Concretização de Abril: por que o 1º de Maio é mais do que feriado em Portugal
O Dia do Trabalhador em Portugal é celebrado no país, assim como no restante do ano, nesta quinta-feira (1º de Maio), mas por 48 anos a data não foi motivo de celebração na terrinha. Durante o Regime Militar (1926 - 1974) no país, a ditadura salazarista reprimiu de forma violenta as manifestações e comemorações da data, que só voltou a ser feriado e motivo de luta e festa após a Revolução dos Cravos.
Para muitos portugueses, aliás, o 1º de Maio de 1974 foi a concretização dos valores de abril, afinal foi dia que marcou a volta de políticos antes exilados, que falaram para mais de 100 mil pessoas com cravos nas mãos. Até hoje, o desfile do Dia do Trabalhador é um dos principais dias do ano para muitos residentes em Portugal, inclusive coletivos que defendem os direitos dos imigrantes e que estarão presentes na marcha desta quinta-feira.
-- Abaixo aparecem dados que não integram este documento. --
-- ==== Sys2Proof/Config.lean ====
section
/-! DEFINITION. What the spec leaves to the implementation: the three parameters of
`00_scope.md` R7 and what an unlisted memory byte reads as. There is no free value: every step of
every state is determined (`44_step_engine_and_halt.md` R209). -/

namespace Sys2Proof

/-- The three named parameters the model takes (`00_scope.md` R7). -/
structure Params where
  /-- `HALT_OPCODE`: the byte that is HLT, or absent (`30_encoding.md` R83). -/
  haltOpcode : Option Byte
  /-- `SP_RESET`: the value of `SP` after reset (`10_state.md` R39). -/
  spReset : Byte
  /-- `HALT_CYCLES`: the cycle count an executed HLT returns. -/
  haltCycles : Nat
  deriving DecidableEq, Repr

/-- The values the spec takes for the three parameters (`00_scope.md` R7, last column).
DESIGN CHOICE, the spec's own: D7 and D16 (log 1, 2, 3). -/
def Config.params : Params := { haltOpcode := some 0x00, spReset := 0xFD, haltCycles := 2 }

/-- What an address the memory does not list reads as: zero, the spec's example of the
collaborator's defined behaviour and what its test programs assume (`70_reset_and_hazards.md`
R254). DESIGN CHOICE (log 4). -/
def Config.unlistedByte : Byte := 0x00

end Sys2Proof
end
Em entrevista realizada no ano passado ao jornalista do Diário de Notícias, Vítor Moita Cordeiro, o militante do Partido Comunista Português (PCP), Domingos Abrantes recordou sobre o momento histórico. “O 1.º de Maio é absolutamente incomparável”, sublinhou. "É qualquer coisa que ocorreu seis dias depois da Revolução [do 25 de Abril] e foi uma espécie de um referendo na rua à vitória revolucionária dos militares de Abril. Isso é, para mim, inesquecível", disse na época o militante, várias vezes preso político durante a ditadura salazarista.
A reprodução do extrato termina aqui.